Big Omaha – Leila Janah: Providing ‘digital work’ to people living in poverty

Samasource is a non-profit organization dedicated to providing “digital work” to people living in poverty. Leila Janah, CEO of Samasource, discussed her start as a social entrepreneur and told the story of how Samasource provides opportunity to those in developing nations. …

Leila Janah’s desire to help people in the developing world dates back years. As a high school senior, she traveled to Ghana, which fueled her interest in helping bring people out of poverty. Photo by Malone & Company from Silicon Prairie News on Flickr.

 Samasource is a non-profit organization dedicated to providing “digital work” to people living in poverty. Leila Janah, CEO of Samasource, discussed her start as a social entrepreneur and told the story of how Samasource provides opportunity to those in developing nations. 

Her early interest in helping people in poverty

Eleven years ago, Janah was a junior at the California Academy of Math and Science, which she described as “a refuge for nerds from all over West California.” After beating her friend, Kuma, at a science fair in her project on nitrogen fertilizer, she received a $10,000 college scholarship for community service work and non-smoking. “Simply advocating the idea of using big tobacco money to fund some fancy education,” Leila decided to use the money to see poverty first hand by volunteering to teach English in Africa. 

Her time in Ghana

In one of the poorest countries in the world, Janah’s high school trip to Ghana gave her a glimpse of those who weren’t fortunate and not born into a “birth lottery,” but instead doomed for a difficult life. At age 17, she had a massive influx of “sixty partially excited students and only three text books, at one of the poorest countries in the world.”

On poverty and job opportunity in Ghana and Keyna

Janah made a sad case about the slow job growth and opportunity for Africans and those in third world countries. Some of the key facts highlighted by Janah:

“Four billion people live on $3 a day.” 

“In Ghanda and Kenya alone, 1 million young people graduate from secondary institutions and face 70 percent unemployment.”

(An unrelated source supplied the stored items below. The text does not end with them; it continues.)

-- ==== Sys2Proof/Machine/State.lean ====
section
/-! DEFINITION. The machine's state, its faults and refusals, and the state after reset (10_state.md R33). -/

namespace Sys2Proof.Machine

/-! ## Pieces of the state -/

/-- The parameter `NREGS` (R5, R14): 16 or 32 general registers. -/
inductive RegCount where
  | r16
  | r32
  deriving DecidableEq, Repr

/-- The six stages of the execution state machine (R29, R85). -/
inductive Stage where
  | fetch
  | decode
  | compute
  | compare
  | loadStoreWriteBack
  | updatePC
  deriving DecidableEq, Repr

/-- First ALU operand (R91, R99). -/
inductive Src1 where
  | none
  | pc
  | x1
  deriving DecidableEq, Repr

/-- Second ALU operand (R91, R99). -/
inductive Src2 where
  | none
  | imm
  | x2
  deriving DecidableEq, Repr

/-- ALU operation (R92, R99). -/
inductive AluOp where
  | none | b | add | sub | sll | slt | sltu | xor | srl | sra | or | and
  deriving DecidableEq, Repr

/-- What LoadStoreWriteBack does (R95, R99); `pcPlus` is the spec's `pc+`. -/
inductive WbMem where
  | none | r | pcPlus | lb | lh | lw | lbu | lhu | sb | sh | sw
  deriving DecidableEq, Repr

/-- The branch condition (R93, R94, R99). -/
inductive Branch where
  | none | al | eq | ne | lt | ge | ltu | geu
  deriving DecidableEq, Repr

/-- The datapath descriptor (R99). -/
structure Datapath where
  src1 : Src1
  src2 : Src2
  aluOp : AluOp
  wbMem : WbMem
  branch : Branch
  deriving DecidableEq, Repr

/-- The size of a bus access: 1, 2 or 4 bytes (R35, R36). -/
inductive AccessSize where
  | byte
  | half
  | word
  deriving DecidableEq, Repr

/-- Bytes by local offset (R42): offsets strictly rising, and no entry equal to what an unlisted offset reads as
(`Memory.wf`). -/
abbrev Memory := List Host.Cell

/-- A call made to a device that is no `Memory` (R38, R39, R41). -/
inductive LocalAccess where
  | read (offset : Nat) (size : AccessSize)
  | write (offset : Nat) (size : AccessSize) (value : Word)
  | reset
  deriving DecidableEq, Repr

/-- What a device is. -/
inductive DeviceKind where
  /-- The `Memory` device (R42): its bytes now, and the bytes its reset restores (R41; a parameter, D19). -/
  | memory (cells initial : Memory)
  /-- Any other device (R38 to R41), known by its contract alone: its interrupt request at the coming samples (log 6), what
  its coming `localRead`s answer (log 7), and the calls made to it, newest first (log 8). -/
  | external (irqs : List Bool) (answers : List Word) (accesses : List LocalAccess)
  deriving DecidableEq, Repr

/-- A device on the bus: an object owning one closed address range (R37). -/
structure Device where
  first : Word
  last : Word
  kind : DeviceKind
  deriving DecidableEq, Repr

/-! ## The state -/

/-- The machine (R33), with the parameters of R5 that the spec makes arguments of the model. -/
structure State where
  /-- `NREGS` (R5, R14); no step changes it. -/
  nregs : RegCount
  /-- The general registers (R14); entry 0 is never read, and with `NREGS = 16` entries 16 to 31 are not reachable (log 14). -/
  regs : Vector Word 32
  /-- The program counter, bits 1:0 always 0 (R19). -/
  pc : Word
  /-- The exception-return register, bits 1:0 always 0 (R24). -/
  mepc : Word
  /-- The interrupt latch: true from an interrupt entry until `mret` (R27). -/
  irqState : Bool
  /-- The stage the next spec `step()` call runs (R29). -/
  stage : Stage
  /-- Latch: the fetched word (R30). -/
  fetchData : Word
  /-- Latch, diagnostic only: `bus.error` right after the fetch (R30, R32). -/
  fetchError : Bool
  /-- Latch: the decoded record (R30, R67). -/
  instr : InstrRecord
  /-- Latch: the instruction's datapath descriptor (R30, R99). -/
  dp : Datapath
  /-- Latch: the value of `x[rs1]` (R30, R90). -/
  x1v : Word
  /-- Latch: the value of `x[rs2]` (R30, R90). -/
  x2v : Word
  /-- Latch: the ALU's result (R30, R92). -/
  aluResult : Word
  /-- Latch: the jump or branch decision (R30, R31). -/
  branchTaken : Bool
  /-- Latch, diagnostic only: `bus.error` right after the last load or store (R30, R32). -/
  loadStoreError : Bool
  /-- The bus's `error` bit (R47). -/
  busError : Bool
  /-- `BUS_DEVICES`, in list order, with the devices' contents (R5, R34, R43). -/
  devices : List Device
  /-- The MODEL's own: how many free values have been drawn (log 9). -/
  draws : Nat
  deriving DecidableEq, Repr

/-! ## How a step can stop -/

/-- Faults: there are none. "No behaviour of the block is modelled as fault or stuck" (93_implementation_defined.md
section 1, R98, R142), so the type is empty and no step can answer one. -/
inductive Fault
  deriving DecidableEq, Repr

/-- Refusals. -/
inductive Refusal where
  /-- Raised by `exec`'s arm of an instruction that has no meaning yet; safe. No arm raises it in this model. -/
  | notModelled (mnemonic : String)
  /-- Raised at Compute by an instruction that uses a register index not below `NREGS`, when `NREGS = 16` (R16, D4);
  safe: the spec says the model refuses it. -/
  | registerAbsent
  /-- Raised by the driver's `setX`, `setPc` and `bus.write` in the middle of an instruction (R169, D16); safe: the spec says
  the model refuses it. No step raises it. -/
  | driverMidInstruction
  deriving DecidableEq, Repr

/-- The outcome of a step. -/
abbrev Outcome := Host.Outcome State Fault Refusal

/-! ## Reset -/

/-- The record the latch `instr` holds at reset (log 1). -/
def InstrRecord.reset : InstrRecord :=
  { name := none, rd := 0, rs1 := 0, rs2 := 0, imm := 0, raw := 0, format := none }

/-- The all-`none` descriptor (R99), which the latch `dp` also holds at reset (log 1). -/
def Datapath.allNone : Datapath := ⟨.none, .none, .none, .none, .none⟩

/-- The platform at reset: one `Memory` over [0, 0xFFFF] that lists no byte (D20; log 2, log 3). -/
def resetDevices : List Device := [⟨0, 0xFFFF, .memory [] []⟩]

/-- The machine right after reset (R167, R168). The latches the spec gives "any value" hold the values of log 1. -/
def State.reset : State :=
  { nregs := .r32
    regs := Vector.replicate 32 0
    pc := 0
    mepc := 0
    irqState := false
    stage := .fetch
    fetchData := 0
    fetchError := false
    instr := InstrRecord.reset
    dp := Datapath.allNone
    x1v := 0
    x2v := 0
    aluResult := 0
    branchTaken := false
    loadStoreError := false
    busError := false
    devices := resetDevices
    draws := 0 }

end Sys2Proof.Machine
end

“In Kenya, 92 percent of people cannot read and write.”

“In Somalia, a young man who becomes a pirate in the Red Sea, will earn 17 percent times the average daily wage, even when you adjust for the risk of failure.”

On outsourcing and its impact in poor countries

Janah says that outsourcing has created several jobs in developing nations and even made Indian and Chinese companies billionaires. The internet is a gateway to providing jobs that pay significantly more than the jobs provided by those within poor communities. “The internet reduces the friction of collaboration across all of these centers and time zones, and with a highly distributed workforce,” Janah says. By leveraging the internet and iterative tasks like data entry, Samasource has been able to provide relatively lucrative jobs to poor countries, while providing an affordable need to corporations in the U.S. 

On Samasource success of helping Paul Parach

Samasource, which derives its name from sama, the word for “equal” in Sanskrit, has helped extend opportunities to those born into poverty by providing higher-paying jobs. Take Paul Parach, who had been forced to separate from his family and take on relentless work that found him abandoned and eventually shot in the leg. Parach eventually found himself in Dadaab, a refugee camp located near Kenya-Somalia border. The refugee camp had computers, with which he taught himself how to use the computer and eventually earned a job with Samasource.